[INPUT MATERIAL — start]

-- ==== Sys2Proof/Machine/Window.lean ====
section
/-! DEFINITION. Machine/Window.lean: the table window, segment locks, and the entries of PATH_HEALTH (R99, R100, R117 to R121, R131, R167, R259, R260, R323, R324, R391 to R397). -/
namespace Sys2Proof.Machine

/-! Segments (R391). -/

/-- What a 4 KiB segment of the window holds. -/
inductive Seg where
  | bitmap
  | group (bank : Nat)
  | leaf (bank : Nat)
  | pool
  | health
  | peals
  | shards
  | masks
  | mcast
  | prog
  | exc (bank : Nat)
  | member
  | reserved
  deriving DecidableEq, Repr

/-- The contents of segment g. -/
def segOf (g : Nat) : Seg :=
  if g < 2 then .bitmap
  else if g < 16 then .reserved
  else if g < 48 then .group (g / 16 - 1)
  else if g < 56 then .leaf (g / 4 - 12)
  else if g = 56 then .pool
  else if g < 64 then .reserved
  else if g < 96 then .health
  else if g < 160 then .peals
  else if g < 224 then .shards
  else if g < 352 then .masks
  else if g < 1024 then .reserved
  else if g < 2048 then .mcast
  else if g < 3072 then .prog
  else if g < 4096 then .reserved
  else if g < 8192 then .exc (g / 2048 - 2)
  else if g < 16384 then .reserved
  else if g < 32768 then .member
  else .reserved

/-- The segment can be locked. -/
def Seg.lockable : Seg → Bool
  | .bitmap | .peals | .shards | .masks | .reserved => false
  | _ => true

/-- The bank a segment belongs to, if it is one of two. -/
def Seg.bank : Seg → Option Nat
  | .group b | .leaf b | .exc b => some b
  | _ => none

/-- The segment of the active bank of ENDPOINT_EXCEPTION, where the FENCE edits of R131 are made. -/
def fenceSeg (s : State) (g : Nat) : Bool := segOf g == .exc (s.fabric.epoch % 2)

/-- A segment is locked. -/
def State.isLocked (s : State) (g : Nat) : Bool := s.mem.locked.contains g

/-- The segments a range touches. -/
def segsOf (a n : Nat) : List Nat := if n = 0 then [] else (List.range ((a + n - 1) / 4096 - a / 4096 + 1)).map (a / 4096 + ·)

/-! What the window shows. -/

/-- Admitted peals that name a program (R259). (DEDUCED, log entry 80). -/
def progUsers (s : State) (pid : Nat) : Nat := ((heldPeals s).filter fun q => dProgram q.desc == pid).length

/-- Bytes of the window that the part computes: the reservations of the pool table (R323) and USERS of the program directory (R259), by the
offset of their first byte and their length. -/
def computedAt (s : State) (a : Nat) : Option (Byte) :=
  if wPool + 32 ≤ a ∧ a < wPool + 224 then
    let p := (a - wPool - 32) / 32
    let f := (a - wPool - 32) % 32
    if 8 ≤ f ∧ f < 12 then some ((toLE 4 (reservedMib s p)).getD (f - 8) 0)
    else if 16 ≤ f then some ((toLE 4 (regionMib s p ((f - 16) / 4))).getD (f % 4) 0)
    else none
  else if wProg ≤ a ∧ a < wProg + 0x10000 then
    let f := (a - wProg) % 64
    if f = 12 ∨ f = 13 then some ((toLE 2 (progUsers s (0x100 + (a - wProg) / 64))).getD (f - 12) 0) else none
  else none

/-- A published byte as the host reads it. -/
def pubByte (s : State) (a : Nat) : Byte := (computedAt s a).getD (s.mem.tbl.read tblDefault a)

/-- A byte of the shard table (R270). -/
def shardByte (s : State) (k o : Nat) : Byte :=
  let sh := s.shard k
  if sh.st = .free then 0
  else
    let st : Nat := match sh.st with | .free => 0 | .loading => 1 | .ready => 2 | .bound => 3 | .lost => 4
    let d := setField (setField (setField sh.desc.toNat 28 3 st) 37 1 sh.live) 38 1 (b2n sh.pending)
    let d := setField (setField (setField d 192 12 (if sh.st = .bound then sh.peal else 0)) 256 64 sh.step.toNat) 320 64 sh.train.toNat
    BitVec.ofNat 8 (field d (8 * o) 8)

/-- A byte of the window as the host reads it: staging copies of locked segments, zero at reserved offsets and in BAD words. -/
def hostByte (s : State) (a : Nat) : Byte :=
  let g := a / 4096
  match segOf g with
  | .bitmap => BitVec.ofNat 8 (((List.range 8).filter fun i => s.isLocked (8 * a + i)).foldl (fun n i => n + 2 ^ i) 0)
  | .peals => let q := s.peal ((a - wPeal) / 64); if q.st = .free then 0 else BitVec.ofNat 8 (field q.desc.toNat (8 * ((a - wPeal) % 64)) 8)
  | .shards => shardByte s ((a - wShard) / 64) ((a - wShard) % 64)
  | .masks => BitVec.ofNat 8 (field (s.fabric.tags.look ((a - wMask) / 128) 0).toNat (8 * ((a - wMask) % 128)) 8)
  | .reserved => 0
  | _ => if s.isLocked g then s.mem.stg.read tblDefault a else if s.wordBad a 1 then 0 else pubByte s a
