-- ==== Sys2Proof/Certificates/Slice0/Obligations.lean ====
section
/-! DEFINITION. Certificates/Slice0/Obligations.lean: the statements about the block. -/
open Sys2Proof Sys2Proof.Machine

/-! The machine as a whole. -/

/-- A step with a command at the front of the queue is exec of that command on the state with the queue's rest. -/
def Obligations.StepRunsFrontCommand : Prop :=
  ∀ (s : State) (c : Instr) (rest : List Instr), s.pending = c :: rest → step s = exec c { s with pending := rest }

/-- The model's choice (log entry 1): on an empty queue the block idles one nanosecond, in which every core whose event queue is full counts
QUEUE_FULL_NS, and a module held in reset stands still. -/
def Obligations.StepIdlesOnAnEmptyQueue : Prop :=
  ∀ s : State, s.pending = [] →
    step s = .next (if s.chip.inReset then s else s.spine.cores.keys.foldl (fun s c => if eventsFull s c then bump 0x06 c 16 s else s)
      { s with time := { s.time with frc := s.time.frc + 1 } })

/-- At reset every byte memory is in its canonical form. -/
def Obligations.ResetMemoryIsCanonical : Prop :=
 State.reset.memOk

/-- Every step keeps every byte memory in its canonical form. -/
def Obligations.StepKeepsMemoryCanonical : Prop :=
  ∀ s t : State, s.memOk → step s = .next t → t.memOk

/-- Every command of every kind is carried out: none faults and none is refused. -/
def Obligations.EveryCommandCompletes : Prop :=
 ∀ (c : Instr) (s : State), ∃ t, exec c s = .next t

/-- No command changes the queue of commands that wait. -/
def Obligations.NoCommandTouchesTheQueue : Prop :=
 ∀ (c : Instr) (s t : State), exec c s = .next t → t.pending = s.pending

/-- No step lowers the SVN floor of a part, re-opens a reserved block of identity-key indices, or changes the module record. -/
def Obligations.FloorsAndKeyBlocksNeverFall : Prop :=
  ∀ s t : State, step s = .next t →
    (∀ p, p < 5 → floorOf s.flash p ≤ floorOf t.flash p) ∧ s.flash.lmsNext ≤ t.flash.lmsNext ∧ t.flash.record = s.flash.record

/-! Instructions of the peal cores (chapter 08). -/

/-- FP32 instructions: the rounded result enters S[D] in the scalar form, and the acting lanes of V[D] in the vector form, where FFMA and FCLMP, whose C
is an operand, write every lane; one op is counted and nothing else changes. The quotient and the roots are those whose self-check agrees. -/
def Obligations.FpInstructionsWriteTheirResult : Prop :=
  ∀ (core : Nat) (w : IWord) (s : State) (i : Inv),
    (∀ e ∈ ([(Instr.fadd core w, 0x10, fAdd), (.fsub core w, 0x11, fSub), (.fmul core w, 0x12, fMul), (.fmax core w, 0x14, fMax),
        (.fmin core w, 0x15, fMin), (.fdiv core w .agrees, 0x16, fDiv)] : List (Instr × Nat × (W32 → W32 → W32))), Issues s core e.2.1 w i →
      exec e.1 s = .next (Leaves e.2.1 core w i (if w.imm.getLsbD 9 then i.scalResult w (e.2.2 (i.sr w.a.toNat) (i.sr w.b.toNat))
        else i.vecResult w fun l => e.2.2 (i.vl w.a.toNat l) (i.vl w.b.toNat l)) s)) ∧
    (∀ e ∈ ([(Instr.fsqrt core w .agrees, 0x17, fSqrt), (.frsq core w .agrees, 0x18, fRsq), (.fabs core w, 0x1A, fAbs), (.fneg core w, 0x1B, fNeg),
        (.fscl core w, 0x19, fun x => fScl x (i.sr w.b.toNat).toInt)] : List (Instr × Nat × (W32 → W32))), Issues s core e.2.1 w i →
      exec e.1 s = .next (Leaves e.2.1 core w i (if w.imm.getLsbD 9 then i.scalResult w (e.2.2 (i.sr w.a.toNat))
        else i.vecResult w fun l => e.2.2 (i.vl w.a.toNat l)) s)) ∧
    (∀ e ∈ ([(Instr.ffma core w, 0x13, fFma), (.fclmp core w, 0x1C, fun a b c => fMin (fMax a b) c)] : List (Instr × Nat × (W32 → W32 → W32 → W32))),
      Issues s core e.2.1 w i →
      exec e.1 s = .next (Leaves e.2.1 core w i (if w.imm.getLsbD 9 then i.scalResult w (e.2.2 (i.sr w.a.toNat) (i.sr w.b.toNat) (i.sr w.c.toNat))
        else { i with pc := i.pc + 1, taken := i.counts, v := i.v.mapIdx fun k x =>
          if k / 32 = w.d.toNat then (e.2.2 (i.vl w.a.toNat (k % 32)) (i.vl w.b.toNat (k % 32)) (i.vl w.c.toNat (k % 32))) else x }) s))

/-- Integer and bit instructions: the acting lanes of V[D] (class V), S[D] (class S) or the acting lanes of A[D] (class A) take what the operation gives,
words modulo 2^32; a shift of words takes its count from IMM bits 6:0 or the low 7 bits of B, and gives 0, or all sign bits, for a count of 32 or
more. -/
def Obligations.IntegerInstructionsWriteTheirResult : Prop :=
  ∀ (core : Nat) (w : IWord) (s : State) (i : Inv),
    let count (y : W32) : Nat := if w.imm.getLsbD 7 then field w.imm.toNat 0 7 else field y.toNat 0 7
    ∀ e ∈ ([(Instr.iadd core w, 0x20, fun x y => x + y, aAdd false), (.isub core w, 0x21, fun x y => x - y, aAdd true),
        (.imax core w, 0x22, fun x y => if x.toInt < y.toInt then y else x, fun x y => (aExt true x y, false)),
        (.imin core w, 0x23, fun x y => if y.toInt < x.toInt then y else x, fun x y => (aExt false x y, false)),
        (.andOp core w, 0x24, fun x y => x &&& y, fun x y => (aBit (fun a b => a &&& b) x y, false)),
        (.orOp core w, 0x25, fun x y => x ||| y, fun x y => (aBit (fun a b => a ||| b) x y, false)),
        (.xorOp core w, 0x26, fun x y => x ^^^ y, fun x y => (aBit (fun a b => a ^^^ b) x y, false)),
        (.shl core w, 0x27, fun x y => if 32 ≤ count y then 0 else x <<< count y, accShift 0 w),
        (.shr core w, 0x28, fun x y => if 32 ≤ count y then 0 else x >>> count y, accShift 1 w),
        (.shrArith core w, 0x29, fun x y => x.sshiftRight (count y), accShift 2 w)] :
          List (Instr × Nat × (W32 → W32 → W32) × (ALane → ALane → ALane × Bool))), Issues s core e.2.1 w i →
      exec e.1 s = .next (Leaves e.2.1 core w i (match field w.imm.toNat 8 2 with
        | 0 => i.vecResult w fun l => e.2.2.1 (i.vl w.a.toNat l) (i.vl w.b.toNat l)
        | 1 => i.scalResult w (e.2.2.1 (i.sr w.a.toNat) (i.sr w.b.toNat))
        | _ => i.accResult w fun l => e.2.2.2 (i.al w.a.toNat l) (i.al w.b.toNat l)) s)
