theorem sendResult_keeps {s0 : State} (n : Nat) (p : Nat) (rs : List Nat) (mk : Nat → Cell) (s : State) (hs : Keeps s0 s) : KeepsP s0 (sendResult n p rs mk s) := by
  unfold sendResult
  repeat' first
    | with_reducible assumption
    | with_reducible refine KeepsP.ite (fun _ => ?_) (fun _ => ?_)
    | simp only [keepsP_mk]
    | with_reducible refine Keeps.ite (fun _ => ?_) (fun _ => ?_)
    | with_reducible refine foldl_keeps _ _ ?_ (fun _ _ h => ?_)
    | with_reducible refine foldl_pair_keeps _ _ _ ?_ (fun _ _ h => ?_)
    | with_reducible refine sendReplicated_keeps _ _ _ _ _ _ _ ?_
    | with_reducible refine sendToMember_keeps _ _ _ _ _ ?_
    | simp only [keeps_set_lanes, keeps_set_ports, keeps_set_blocks, keeps_set_sched, keeps_set_fabric, keeps_set_lasts, keeps_set_host, keeps_set_logs, keeps_set_chip, keeps_set_ctl, keeps_set_time, keeps_set_twin, keeps_set_peals, keeps_set_spine, keeps_set_circ, keeps_set_chans]
    | refine KeepsP.get (by with_reducible assumption) ?_
    | refine KeepsT.get (by with_reducible assumption) ?_
    | simp only [keeps_snd_snd]
    | simp only [keeps_snd]
    | simp only [keepsP_mk]
    | with_reducible refine KeepsP.ite (fun _ => ?_) (fun _ => ?_)
    | split

theorem sendCatchup_keeps {s0 : State} (p : Nat) (m : Nat) (s : State) (hs : Keeps s0 s) : KeepsP s0 (sendCatchup p m s) := by
  unfold sendCatchup
  repeat' first
    | with_reducible assumption
    | with_reducible refine KeepsP.ite (fun _ => ?_) (fun _ => ?_)
    | simp only [keepsP_mk]
    | with_reducible refine Keeps.ite (fun _ => ?_) (fun _ => ?_)
    | with_reducible refine foldl_keeps _ _ ?_ (fun _ _ h => ?_)
    | with_reducible refine foldl_pair_keeps _ _ _ ?_ (fun _ _ h => ?_)
    | with_reducible refine sliceServed_keeps _ _ _ _ _ _ _ _ ?_
    | with_reducible refine sendToMember_keeps _ _ _ _ _ ?_
    | with_reducible refine bumpN_keeps _ _ _ _ _ ?_
    | simp only [keeps_set_lanes, keeps_set_ports, keeps_set_blocks, keeps_set_sched, keeps_set_fabric, keeps_set_lasts, keeps_set_host, keeps_set_logs, keeps_set_chip, keeps_set_ctl, keeps_set_time, keeps_set_twin, keeps_set_peals, keeps_set_spine, keeps_set_circ, keeps_set_chans]
    | refine KeepsP.get (by with_reducible assumption) ?_
    | refine KeepsT.get (by with_reducible assumption) ?_
    | simp only [keeps_snd_snd]
    | simp only [keeps_snd]
    | simp only [keepsP_mk]
    | with_reducible refine KeepsP.ite (fun _ => ?_) (fun _ => ?_)
    | split

theorem clearCores_keeps {s0 : State} (p : ℕ) (cause : ℕ) (void : Bool) (s : State) (hs : Keeps s0 s) : Keeps s0 (clearCores p cause void s) := by
  unfold clearCores
  repeat' first
    | with_reducible assumption
    | with_reducible refine Keeps.ite (fun _ => ?_) (fun _ => ?_)
    | with_reducible refine forAll_keeps _ _ ?_ (fun _ _ h => ?_)
    | with_reducible refine foldl_keeps _ _ ?_ (fun _ _ h => ?_)
    | with_reducible refine foldl_pair_keeps _ _ _ ?_ (fun _ _ h => ?_)
    | with_reducible refine bump_keeps _ _ _ _ ?_
    | with_reducible refine State.modCore_keeps _ _ _ ?_

theorem countLoss_keeps {s0 : State} (p : Nat) (s : State) (hs : Keeps s0 s) : Keeps s0 (countLoss p s) := by
  unfold countLoss
  repeat' first
    | with_reducible assumption
    | with_reducible refine Keeps.ite (fun _ => ?_) (fun _ => ?_)
    | with_reducible refine foldl_keeps _ _ ?_ (fun _ _ h => ?_)
    | with_reducible refine foldl_pair_keeps _ _ _ ?_ (fun _ _ h => ?_)
    | with_reducible refine bumpPeal_keeps _ _ _ _ ?_
    | simp only [keeps_set_lanes, keeps_set_ports, keeps_set_blocks, keeps_set_sched, keeps_set_fabric, keeps_set_lasts, keeps_set_host, keeps_set_logs, keeps_set_chip, keeps_set_ctl, keeps_set_time, keeps_set_twin, keeps_set_peals, keeps_set_spine, keeps_set_circ, keeps_set_chans]
    | refine KeepsP.get (by with_reducible assumption) ?_
    | refine KeepsT.get (by with_reducible assumption) ?_
    | simp only [keeps_snd_snd]
    | simp only [keeps_snd]
    | simp only [keepsP_mk]
    | with_reducible refine KeepsP.ite (fun _ => ?_) (fun _ => ?_)
    | split

theorem bookWait_keeps {s0 : State} (p : Nat) (why : Nat) (ns : Nat) (s : State) (hs : Keeps s0 s) : Keeps s0 (bookWait p why ns s) := by
  unfold bookWait
  repeat' first
    | with_reducible assumption
    | with_reducible refine Keeps.ite (fun _ => ?_) (fun _ => ?_)
    | with_reducible refine foldl_keeps _ _ ?_ (fun _ _ h => ?_)
    | with_reducible refine foldl_pair_keeps _ _ _ ?_ (fun _ _ h => ?_)
    | with_reducible refine bumpPeal_keeps _ _ _ _ ?_
    | with_reducible refine bumpN_keeps _ _ _ _ _ ?_
    | simp only [keeps_set_lanes, keeps_set_ports, keeps_set_blocks, keeps_set_sched, keeps_set_fabric, keeps_set_lasts, keeps_set_host, keeps_set_logs, keeps_set_chip, keeps_set_ctl, keeps_set_time, keeps_set_twin, keeps_set_peals, keeps_set_spine, keeps_set_circ, keeps_set_chans]
    | refine KeepsP.get (by with_reducible assumption) ?_
    | refine KeepsT.get (by with_reducible assumption) ?_
    | simp only [keeps_snd_snd]
    | simp only [keeps_snd]
    | simp only [keepsP_mk]
    | with_reducible refine KeepsP.ite (fun _ => ?_) (fun _ => ?_)
    | split
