-- ==== Sys2Proof/Laws/KeepsLink.lean ====
section
/-! SUPPORT. Laws/KeepsLink.lean: what the operations of Machine/Link.lean keep. -/
namespace Sys2Proof.Machine

set_option linter.unusedSimpArgs false
set_option linter.unusedTactic false
set_option linter.unreachableTactic false

theorem setChip_keeps {s0 : State} (c : CState) (cause : ℕ) (s : State) (hs : Keeps s0 s) : Keeps s0 (setChip c cause s) := by
  unfold setChip
  repeat' first
    | with_reducible assumption
    | with_reducible refine Keeps.ite (fun _ => ?_) (fun _ => ?_)
    | with_reducible refine foldl_keeps _ _ ?_ (fun _ _ h => ?_)
    | with_reducible refine foldl_pair_keeps _ _ _ ?_ (fun _ _ h => ?_)
    | with_reducible refine State.modChip_keeps _ _ ?_
    | with_reducible refine postEvent_keeps _ _ _ ?_

theorem settle_keeps {s0 : State} (cause : ℕ) (s : State) (hs : Keeps s0 s) : Keeps s0 (settle cause s) := by
  unfold settle
  repeat' first
    | with_reducible assumption
    | with_reducible refine Keeps.ite (fun _ => ?_) (fun _ => ?_)
    | with_reducible refine foldl_keeps _ _ ?_ (fun _ _ h => ?_)
    | with_reducible refine foldl_pair_keeps _ _ _ ?_ (fun _ _ h => ?_)
    | with_reducible refine setChip_keeps _ _ _ ?_
    | simp only [keeps_set_lanes, keeps_set_ports, keeps_set_blocks, keeps_set_sched, keeps_set_fabric, keeps_set_lasts, keeps_set_host, keeps_set_logs, keeps_set_chip, keeps_set_ctl, keeps_set_time, keeps_set_twin, keeps_set_peals, keeps_set_spine, keeps_set_circ, keeps_set_chans]
    | refine KeepsP.get (by with_reducible assumption) ?_
    | refine KeepsT.get (by with_reducible assumption) ?_
    | simp only [keeps_snd_snd]
    | simp only [keeps_snd]
    | simp only [keepsP_mk]
    | with_reducible refine KeepsP.ite (fun _ => ?_) (fun _ => ?_)
    | split

theorem State.modCirc_keeps {s0 : State} (s : State) (p : ℕ) (f : Circ → Circ) (hs : Keeps s0 s) : Keeps s0 (State.modCirc s p f) := by
  unfold State.modCirc
  repeat' first
    | with_reducible assumption
    | with_reducible refine Keeps.ite (fun _ => ?_) (fun _ => ?_)
    | with_reducible refine foldl_keeps _ _ ?_ (fun _ _ h => ?_)
    | with_reducible refine foldl_pair_keeps _ _ _ ?_ (fun _ _ h => ?_)
    | simp only [keeps_set_lanes, keeps_set_ports, keeps_set_blocks, keeps_set_sched, keeps_set_fabric, keeps_set_lasts, keeps_set_host, keeps_set_logs, keeps_set_chip, keeps_set_ctl, keeps_set_time, keeps_set_twin, keeps_set_peals, keeps_set_spine, keeps_set_circ, keeps_set_chans]

theorem bumpCirc_keeps {s0 : State} (p : ℕ) (idx : ℕ) (n : ℕ) (s : State) (hs : Keeps s0 s) : Keeps s0 (bumpCirc p idx n s) := by
  unfold bumpCirc
  repeat' first
    | with_reducible assumption
    | with_reducible refine Keeps.ite (fun _ => ?_) (fun _ => ?_)
    | with_reducible refine foldl_keeps _ _ ?_ (fun _ _ h => ?_)
    | with_reducible refine foldl_pair_keeps _ _ _ ?_ (fun _ _ h => ?_)
    | with_reducible refine bumpN_keeps _ _ _ _ _ ?_

theorem dropAged_keeps {s0 : State} (p : ℕ) (x : Stashed) (s : State) (hs : Keeps s0 s) : Keeps s0 (dropAged p x s) := by
  unfold dropAged
  repeat' first
    | with_reducible assumption
    | with_reducible refine Keeps.ite (fun _ => ?_) (fun _ => ?_)
    | with_reducible refine foldl_keeps _ _ ?_ (fun _ _ h => ?_)
    | with_reducible refine foldl_pair_keeps _ _ _ ?_ (fun _ _ h => ?_)
    | with_reducible refine bumpCirc_keeps _ _ _ _ ?_
    | with_reducible refine countDiscard_keeps _ _ _ ?_

theorem loseService_keeps {s0 : State} (p : Nat) (g : Nat) (s : State) (hs : Keeps s0 s) : Keeps s0 (loseService p g s) := by
  unfold loseService
  repeat' first
    | with_reducible assumption
    | with_reducible refine Keeps.ite (fun _ => ?_) (fun _ => ?_)
    | with_reducible refine forAll_keeps _ _ ?_ (fun _ _ h => ?_)
    | with_reducible refine foldl_keeps _ _ ?_ (fun _ _ h => ?_)
    | with_reducible refine foldl_pair_keeps _ _ _ ?_ (fun _ _ h => ?_)
    | with_reducible refine forAll_keeps _ _ _ ?_ (fun _ _ h => ?_)
    | with_reducible refine recordServed_keeps _ _ _ _ _ ?_
    | with_reducible refine State.modCirc_keeps _ _ _ ?_
    | with_reducible refine settleLost_keeps _ ?_
    | with_reducible refine dropAged_keeps _ _ _ ?_
    | with_reducible refine chooseFrom_keeps _ _ _ _ _ _ ?_
    | with_reducible refine joinQueue_keeps _ _ _ _ ?_
    | with_reducible refine bumpCirc_keeps _ _ _ _ ?_
    | with_reducible refine countDiscard_keeps _ _ _ ?_
    | with_reducible refine noteLost_keeps _ _ ?_
    | simp only [keeps_set_lanes, keeps_set_ports, keeps_set_blocks, keeps_set_sched, keeps_set_fabric, keeps_set_lasts, keeps_set_host, keeps_set_logs, keeps_set_chip, keeps_set_ctl, keeps_set_time, keeps_set_twin, keeps_set_peals, keeps_set_spine, keeps_set_circ, keeps_set_chans]
    | refine KeepsP.get (by with_reducible assumption) ?_
    | refine KeepsT.get (by with_reducible assumption) ?_
    | simp only [keeps_snd_snd]
    | simp only [keeps_snd]
    | simp only [keepsP_mk]
    | with_reducible refine KeepsP.ite (fun _ => ?_) (fun _ => ?_)
    | split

[INPUT MATERIAL — finish]

THE PROBLEM: Up to and including the line with "range touches. -/", transcribe the entries above exactly, starting from their first line.

RESULT FOR THIS EXERCISE:
-- ==== Sys2Proof/Machine/Window.lean ====
section
/-! DEFINITION. Machine/Window.lean: the table window, segment locks, and the entries of PATH_HEALTH (R99, R100, R117 to R121, R131, R167, R259, R260, R323, R324, R391 to R397). -/
namespace Sys2Proof.Machine

/-! Segments (R391). -/

/-- What a 4 KiB segment of the window holds. -/
inductive Seg where
  | bitmap
  | group (bank : Nat)
  | leaf (bank : Nat)
  | pool
  | health
  | peals
  | shards
  | masks
  | mcast
  | prog
  | exc (bank : Nat)
  | member
  | reserved
  deriving DecidableEq, Repr

/-- The contents of segment g. -/
def segOf (g : Nat) : Seg :=
  if g < 2 then .bitmap
  else if g < 16 then .reserved
  else if g < 48 then .group (g / 16 - 1)
  else if g < 56 then .leaf (g / 4 - 12)
  else if g = 56 then .pool
  else if g < 64 then .reserved
  else if g < 96 then .health
  else if g < 160 then .peals
  else if g < 224 then .shards
  else if g < 352 then .masks
  else if g < 1024 then .reserved
  else if g < 2048 then .mcast
  else if g < 3072 then .prog
  else if g < 4096 then .reserved
  else if g < 8192 then .exc (g / 2048 - 2)
  else if g < 16384 then .reserved
  else if g < 32768 then .member
  else .reserved

/-- The segment can be locked. -/
def Seg.lockable : Seg → Bool
  | .bitmap | .peals | .shards | .masks | .reserved => false
  | _ => true

/-- The bank a segment belongs to, if it is one of two. -/
def Seg.bank : Seg → Option Nat
  | .group b | .leaf b | .exc b => some b
  | _ => none

/-- The segment of the active bank of ENDPOINT_EXCEPTION, where the FENCE edits of R131 are made. -/
def fenceSeg (s : State) (g : Nat) : Bool := segOf g == .exc (s.fabric.epoch % 2)

/-- A segment is locked. -/
def State.isLocked (s : State) (g : Nat) : Bool := s.mem.locked.contains g

/-- The segments a range touches. -/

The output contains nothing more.